I hear it all the time and I thought I was doing it right, but apparently every deep breath I have ever taken in my almost 28 years of life has been a total sham! My parents failed me.
Allow me to elaborate. I’ve started doing yoga. It was only a matter of time before this happened. I had some pretty serious long term plans to pay for a gym and never go, eat like crap and drink most of my meals. Those plans were thwarted (unbeknownst to me) the moment my address changed to ‘kitsilaaaaaahno’. Don’t let that over-enunciated pronunciation fool you, I freaking love it here! I dread the day I will be forced to leave. I am terrified that one day my landlords will tell me they hate me and kick me out of the neighbourhood. (I’m almost positive they have the power to do that). Anyways, I digress… rewind, back on track. I love kits, thats why I moved here. I love the beach, I love the trees, I love that everyone is so active, even the strollers are made for seriously active activities. I bet the babies inside are doing downward dog and sipping kale infused coconut juice from their sippy cups. Not for me. There were two ‘typical kits’ things I wasn’t going to do. Buy groceries at Whole Foods and Yoga. Let me tell you how that went, Fail and Fail. After a year of living here the fresh ocean air got all up in my brain and screwed shit up! Now I’m spending $11 at Whole foods deli for a lunch sized portion of their steamed greens more than twice/week. (highly recommend it by the way. Its so delicious it doesn’t even make sense) Aaaaand not only am I paying for a yoga membership, I’m actually going! What has HAPPENED to me?
We have finally arrived at the point. Breathing. It is a huge part of actually doing yoga, which sounds like a lot of hippy dippy bullshit if you don’t know how to actually do it! Which apparently I did not. My idea of a deep breath was breathing into my stomach. It would end up looking the same way a cute little toddlers belly does, except on a 27 year old, its less ‘cute’ and more ‘I just had a giant sandwich and a large plate of pasta for lunch’. Soooo I wouldn’t breath deeply very often. I would do the normal shallow breath that we do when we aren’t thinking about it.

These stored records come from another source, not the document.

-- ==== Sys2Proof/Decode.lean ====
section
/-! DEFINITION. The decoder, by mask and match as R85 and R86 say, total on any bytes and rejecting by name, and after it
the encoder. -/

namespace Sys2Proof

/-! ### The fields of an instruction word (R81, R82) -/

/-- OP, bits 15 to 12. -/
def fieldOp (w : Word) : Nibble := w.extractLsb' 12 4

/-- X, bits 11 to 8. -/
def fieldX (w : Word) : Reg := w.extractLsb' 8 4

/-- Y, bits 7 to 4. -/
def fieldY (w : Word) : Reg := w.extractLsb' 4 4

/-- N, bits 3 to 0. -/
def fieldN (w : Word) : Nibble := w.extractLsb' 0 4

/-- NN, bits 7 to 0. -/
def fieldNN (w : Word) : Byte := w.extractLsb' 0 8

/-- NNN, bits 11 to 0. -/
def fieldNNN (w : Word) : Addr12 := w.extractLsb' 0 12

/-! ### The opcode map (R86) -/

/-- One row of R86: a word is this row's instruction when `(w AND mask) = bits`. -/
structure Row where
  mask : Word
  bits : Word
  build : Word → Instr

/-- R85: the row selects the word. -/
def Row.selects (r : Row) (w : Word) : Bool := w &&& r.mask == r.bits

/-- The rows of families 0x0 to 0x7. -/
def rowsLow : List Row := [
  ⟨0xFFFF, 0x00E0, fun _ => .cls⟩,
  ⟨0xFFFF, 0x00EE, fun _ => .ret⟩,
  ⟨0xF000, 0x1000, fun w => .jp (fieldNNN w)⟩,
  ⟨0xF000, 0x2000, fun w => .call (fieldNNN w)⟩,
  ⟨0xF000, 0x3000, fun w => .seVxNn (fieldX w) (fieldNN w)⟩,
  ⟨0xF000, 0x4000, fun w => .sneVxNn (fieldX w) (fieldNN w)⟩,
  ⟨0xF00F, 0x5000, fun w => .seVxVy (fieldX w) (fieldY w)⟩,
  ⟨0xF000, 0x6000, fun w => .ldVxNn (fieldX w) (fieldNN w)⟩,
  ⟨0xF000, 0x7000, fun w => .addVxNn (fieldX w) (fieldNN w)⟩]

/-- The rows of family 0x8. -/
def rowsAlu : List Row := [
  ⟨0xF00F, 0x8000, fun w => .ldVxVy (fieldX w) (fieldY w)⟩,
  ⟨0xF00F, 0x8001, fun w => .or (fieldX w) (fieldY w)⟩,
  ⟨0xF00F, 0x8002, fun w => .and (fieldX w) (fieldY w)⟩,
  ⟨0xF00F, 0x8003, fun w => .xor (fieldX w) (fieldY w)⟩,
  ⟨0xF00F, 0x8004, fun w => .addVxVy (fieldX w) (fieldY w)⟩,
  ⟨0xF00F, 0x8005, fun w => .sub (fieldX w) (fieldY w)⟩,
  ⟨0xF00F, 0x8006, fun w => .shr (fieldX w) (fieldY w)⟩,
  ⟨0xF00F, 0x8007, fun w => .subn (fieldX w) (fieldY w)⟩,
  ⟨0xF00F, 0x800E, fun w => .shl (fieldX w) (fieldY w)⟩]

/-- The rows of families 0x9 to 0xE. -/
def rowsHigh : List Row := [
  ⟨0xF00F, 0x9000, fun w => .sneVxVy (fieldX w) (fieldY w)⟩,
  ⟨0xF000, 0xA000, fun w => .ldINnn (fieldNNN w)⟩,
  ⟨0xF000, 0xB000, fun w => .jpV0 (fieldNNN w)⟩,
  ⟨0xF000, 0xC000, fun w => .rnd (fieldX w) (fieldNN w)⟩,
  ⟨0xF000, 0xD000, fun w => .drw (fieldX w) (fieldY w) (fieldN w)⟩,
  ⟨0xF0FF, 0xE09E, fun w => .skp (fieldX w)⟩,
  ⟨0xF0FF, 0xE0A1, fun w => .sknp (fieldX w)⟩]

/-- The rows of family 0xF. -/
def rowsF : List Row := [
  ⟨0xF0FF, 0xF007, fun w => .ldVxDt (fieldX w)⟩,
  ⟨0xF0FF, 0xF00A, fun w => .ldVxK (fieldX w)⟩,
  ⟨0xF0FF, 0xF015, fun w => .ldDtVx (fieldX w)⟩,
  ⟨0xF0FF, 0xF018, fun w => .ldStVx (fieldX w)⟩,
  ⟨0xF0FF, 0xF01E, fun w => .addIVx (fieldX w)⟩,
  ⟨0xF0FF, 0xF029, fun w => .ldFVx (fieldX w)⟩,
  ⟨0xF0FF, 0xF033, fun w => .ldBVx (fieldX w)⟩,
  ⟨0xF0FF, 0xF055, fun w => .ldMemVx (fieldX w)⟩,
  ⟨0xF0FF, 0xF065, fun w => .ldVxMem (fieldX w)⟩]

/-- The 34 rows of R86, in the table's order. -/
def rows : List Row := rowsLow ++ rowsAlu ++ rowsHigh ++ rowsF

/-- R85: the instruction of the row that selects the word, or none (an unknown opcode, R87). The rows are disjoint
(Laws/Encoding.lean, `rows_disjoint`), so the order of the search does not matter. -/
def decodeWord (w : Word) : Option Instr := (rows.find? (fun r => r.selects w)).map (fun r => r.build w)

/-! ### Bytes (R55, R80) -/

/-- The word whose byte at the lower address is `hi` (R55). -/
def bytesWord (hi lo : Byte) : Word := hi ++ lo

/-- The two bytes of a word, the one at the lower address first (R55, R80). -/
def wordBytes (w : Word) : List Byte := [w.extractLsb' 8 8, w.extractLsb' 0 8]

/-- Why bytes are not an instruction. -/
inductive Reject where
  /-- No row of R86 selects the word (R87). -/
  | unknownOpcode (w : Word)
  /-- Fewer than the two bytes an instruction has (R80). -/
  | truncated
deriving DecidableEq, Repr

/-- Read one instruction off the front of a byte string; what follows it is given back. -/
def decodeBytes : List Byte → Except Reject (Instr × List Byte)
  | hi :: lo :: rest =>
    match decodeWord (bytesWord hi lo) with
    | some i => .ok (i, rest)
    | none => .error (.unknownOpcode (bytesWord hi lo))
  | _ => .error .truncated

/-- The instruction that the decoder reads from the word whose low `nbits` bits are `w`, laid out big-endian. -/
def decodeTableWord (nbits w : Nat) : Option Instr :=
  match decodeBytes (wordBytes (BitVec.ofNat 16 (w % 2 ^ nbits))) with
  | .ok (i, _) => some i
  | .error _ => none

/-! ### The encoder (R83, R86) -/

/-- Format A: `hNNN`. -/
def wordA (op : Nibble) (nnn : Addr12) : Word := op ++ nnn

/-- Format XK: `hXNN`. -/
def wordXK (op : Nibble) (x : Reg) (nn : Byte) : Word := op ++ x ++ nn

/-- Formats XY and XYN: `hXYh` and `hXYN`. -/
def wordXYN (op : Nibble) (x y : Reg) (n : Nibble) : Word := op ++ x ++ y ++ n

/-- The word of an instruction, from the patterns of R86. -/
def encode : Instr → Word
  | .cls => 0x00E0
  | .ret => 0x00EE
  | .jp nnn => wordA 0x1 nnn
  | .call nnn => wordA 0x2 nnn
  | .seVxNn x nn => wordXK 0x3 x nn
  | .sneVxNn x nn => wordXK 0x4 x nn
  | .seVxVy x y => wordXYN 0x5 x y 0x0
  | .ldVxNn x nn => wordXK 0x6 x nn
  | .addVxNn x nn => wordXK 0x7 x nn
  | .ldVxVy x y => wordXYN 0x8 x y 0x0
  | .or x y => wordXYN 0x8 x y 0x1
  | .and x y => wordXYN 0x8 x y 0x2
  | .xor x y => wordXYN 0x8 x y 0x3
  | .addVxVy x y => wordXYN 0x8 x y 0x4
  | .sub x y => wordXYN 0x8 x y 0x5
  | .shr x y => wordXYN 0x8 x y 0x6
  | .subn x y => wordXYN 0x8 x y 0x7
  | .shl x y => wordXYN 0x8 x y 0xE
  | .sneVxVy x y => wordXYN 0x9 x y 0x0
  | .ldINnn nnn => wordA 0xA nnn
  | .jpV0 nnn => wordA 0xB nnn
  | .rnd x nn => wordXK 0xC x nn
  | .drw x y n => wordXYN 0xD x y n
  | .skp x => wordXK 0xE x 0x9E
  | .sknp x => wordXK 0xE x 0xA1
  | .ldVxDt x => wordXK 0xF x 0x07
  | .ldVxK x => wordXK 0xF x 0x0A
  | .ldDtVx x => wordXK 0xF x 0x15
  | .ldStVx x => wordXK 0xF x 0x18
  | .addIVx x => wordXK 0xF x 0x1E
  | .ldFVx x => wordXK 0xF x 0x29
  | .ldBVx x => wordXK 0xF x 0x33
  | .ldMemVx x => wordXK 0xF x 0x55
  | .ldVxMem x => wordXK 0xF x 0x65

/-- The two bytes of an instruction as they stand in memory. -/
def encodeBytes (i : Instr) : List Byte := wordBytes (encode i)

end Sys2Proof
end

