-- ==== Sys2Proof/Machine/Core.lean ====
section
/-! DEFINITION. The host's interface. -/

/-- The machine as the host runs it. -/
def Sys2Proof.core : Host.Core :=
  { State := Sys2Proof.Machine.State
    Fault := Sys2Proof.Machine.Fault
    Refusal := Sys2Proof.Machine.Refusal
    step := Sys2Proof.Machine.step
    reset := Sys2Proof.Machine.State.reset }
end

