/-- R183, R181: with the Render answered ok, DXYN XORs the N sprite bytes at I into the display with its top-left pixel at
(Vx, Vy), wrapping on each axis; VF is 1 exactly when a set pixel was turned unset; one Render is emitted; I is not changed. The
answer ok is a named assumption about the host (D19), and it and the count of Renders are fields of the model's own (DESIGN
CHOICE, log entry 4); the answer fail and a sprite beyond memory are DrwFaults. The coordinates are the registers before VF is
written (D24, log entry 25), and N = 0 asks for no address (D6, log entry 16). -/
def Obligations.DrwXorsTheSprite : Prop :=
  ∀ (x y : Reg) (n : Nibble) (s : State), EncodesAs (.drw x y n) 0xF000 0xD000 ∧
    (n.toNat = 0 ∨ baseAddress s + n.toNat ≤ 4096 → renderOk s s.renders = true →
      ∃ t, exec (.drw x y n) s = .next t ∧
        (∀ r c, r < 32 → c < 64 → (pixel t.disp r c = true ↔
          ¬ (pixel s.disp r c = true ↔ SpriteSets s n.toNat (readV s x).toNat (readV s y).toNat r c))) ∧
        (readV t vf = 0 ∨ readV t vf = 1) ∧
        (readV t vf = 1 ↔ ∃ r c, r < 32 ∧ c < 64 ∧ pixel s.disp r c = true ∧ pixel t.disp r c = false) ∧
        t.renders = s.renders + 1 ∧ RegsExcept [vf] s t ∧ OnlyChanges [.v, .disp, .renders] s t)

/-- R183, R184: DXYN beyond memory raises DataAccessFault(max(I, 4096)) with nothing changed (D5, D13, log entries 1 and 15);
a Render answered fail raises RendererFault(0) over the same display and VF that an answer of ok leaves (D19, log entry 4).
That the display and VF stay is D22 (log entry 23). -/
def Obligations.DrwFaults : Prop :=
  ∀ (x y : Reg) (n : Nibble) (s : State),
    (n.toNat ≠ 0 → 4096 < baseAddress s + n.toNat →
      exec (.drw x y n) s = .next (raiseFault s .dataAccessFault (BitVec.ofNat 16 (max s.i.toNat 4096)))) ∧
    (n.toNat = 0 ∨ baseAddress s + n.toNat ≤ 4096 → renderOk s s.renders = false →
      ∃ u, exec (.drw x y n) { s with renderFails := [] } = .next u ∧
        exec (.drw x y n) s = .next (raiseFault { u with renderFails := s.renderFails } .rendererFault 0))

/-- R183: drawing the same sprite twice at the same place restores the display. X and Y are not F, because the first draw
writes VF. -/
def Obligations.DrawingTwiceRestoresTheDisplay : Prop :=
  ∀ (x y : Reg) (n : Nibble) (s t u : State), x ≠ vf → y ≠ vf → exec (.drw x y n) s = .next t →
    exec (.drw x y n) t = .next u → u.disp = s.disp

/-! ### Keys and timers -/

/-- R190, R191: EX9E skips when the key that Vx names is pressed, EXA1 when it is not; the latch is not changed. Vx of 16 or
more raises KeyIndexFault(Vx), which is the spec's own choice D11 (R196, log entry 21). That a taken skip adds 2 is the
inference that R109 marks as derived from R102 and R80. -/
def Obligations.KeySkipsReadOneKey : Prop :=
  ∀ (x : Reg) (s : State), EncodesAs (.skp x) 0xF0FF 0xE09E ∧ EncodesAs (.sknp x) 0xF0FF 0xE0A1 ∧
    (∀ b, s.key[(readV s x).toNat]? = some b →
      (∃ t, exec (.skp x) s = .next t ∧ t.pc = (if b = true then s.pc + 2 else s.pc) ∧ OnlyChanges [.pc] s t) ∧
      (∃ t, exec (.sknp x) s = .next t ∧ t.pc = (if b = true then s.pc else s.pc + 2) ∧ OnlyChanges [.pc] s t)) ∧
    (16 ≤ (readV s x).toNat →
      exec (.skp x) s = .next (raiseFault s .keyIndexFault (BitVec.ofNat 16 (readV s x).toNat)) ∧
      exec (.sknp x) s = .next (raiseFault s .keyIndexFault (BitVec.ofNat 16 (readV s x).toNat)))

/-- R192: FX07 reads DT, and the timer phase of the same step decrements DT after the read. -/
def Obligations.LdVxDtReadsDelayTimer : Prop :=
  ∀ (x : Reg) (s : State), EncodesAs (.ldVxDt x) 0xF0FF 0xF007 ∧
    ∃ t, exec (.ldVxDt x) s = .next t ∧ readV t x = s.dt ∧ RegsExcept [x] s t ∧ OnlyChanges [.v] s t ∧
      readV (timerPhase t) x = s.dt ∧ (timerPhase t).dt.toNat = s.dt.toNat - 1

/-- R194: FX15 sets DT to Vx. That the timer phase of the same step decrements the new value at once is the inference that
R194 marks as derived from R101. -/
def Obligations.LdDtVxSetsDelayTimer : Prop :=
  ∀ (x : Reg) (s : State), EncodesAs (.ldDtVx x) 0xF0FF 0xF015 ∧
    ∃ t, exec (.ldDtVx x) s = .next t ∧ t.dt = readV s x ∧ OnlyChanges [.dt] s t ∧
      (timerPhase t).dt.toNat = (readV s x).toNat - 1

My yoga teacher described it as the ‘fight or flight breath’. There is rarely any fighting in my life and even less flighting, so why am I breathing like that? She introduced me to this little exercise where you put your hands on the sides of your ribs with your thumbs around your back. Keep them there, now when you breathe, breathe into your thumbs. BAM! You’re transformed!! 🙂 Ok, so its not that revolutionary. I still breathe like I always have, but when I am conscious of it, I try to take in a few deep breaths throughout the day. Now when I am at the end of my yoga practice, taking my deep breaths and looking inside through my minds eye I think to myself … “What else did those jerks forget to teach me?”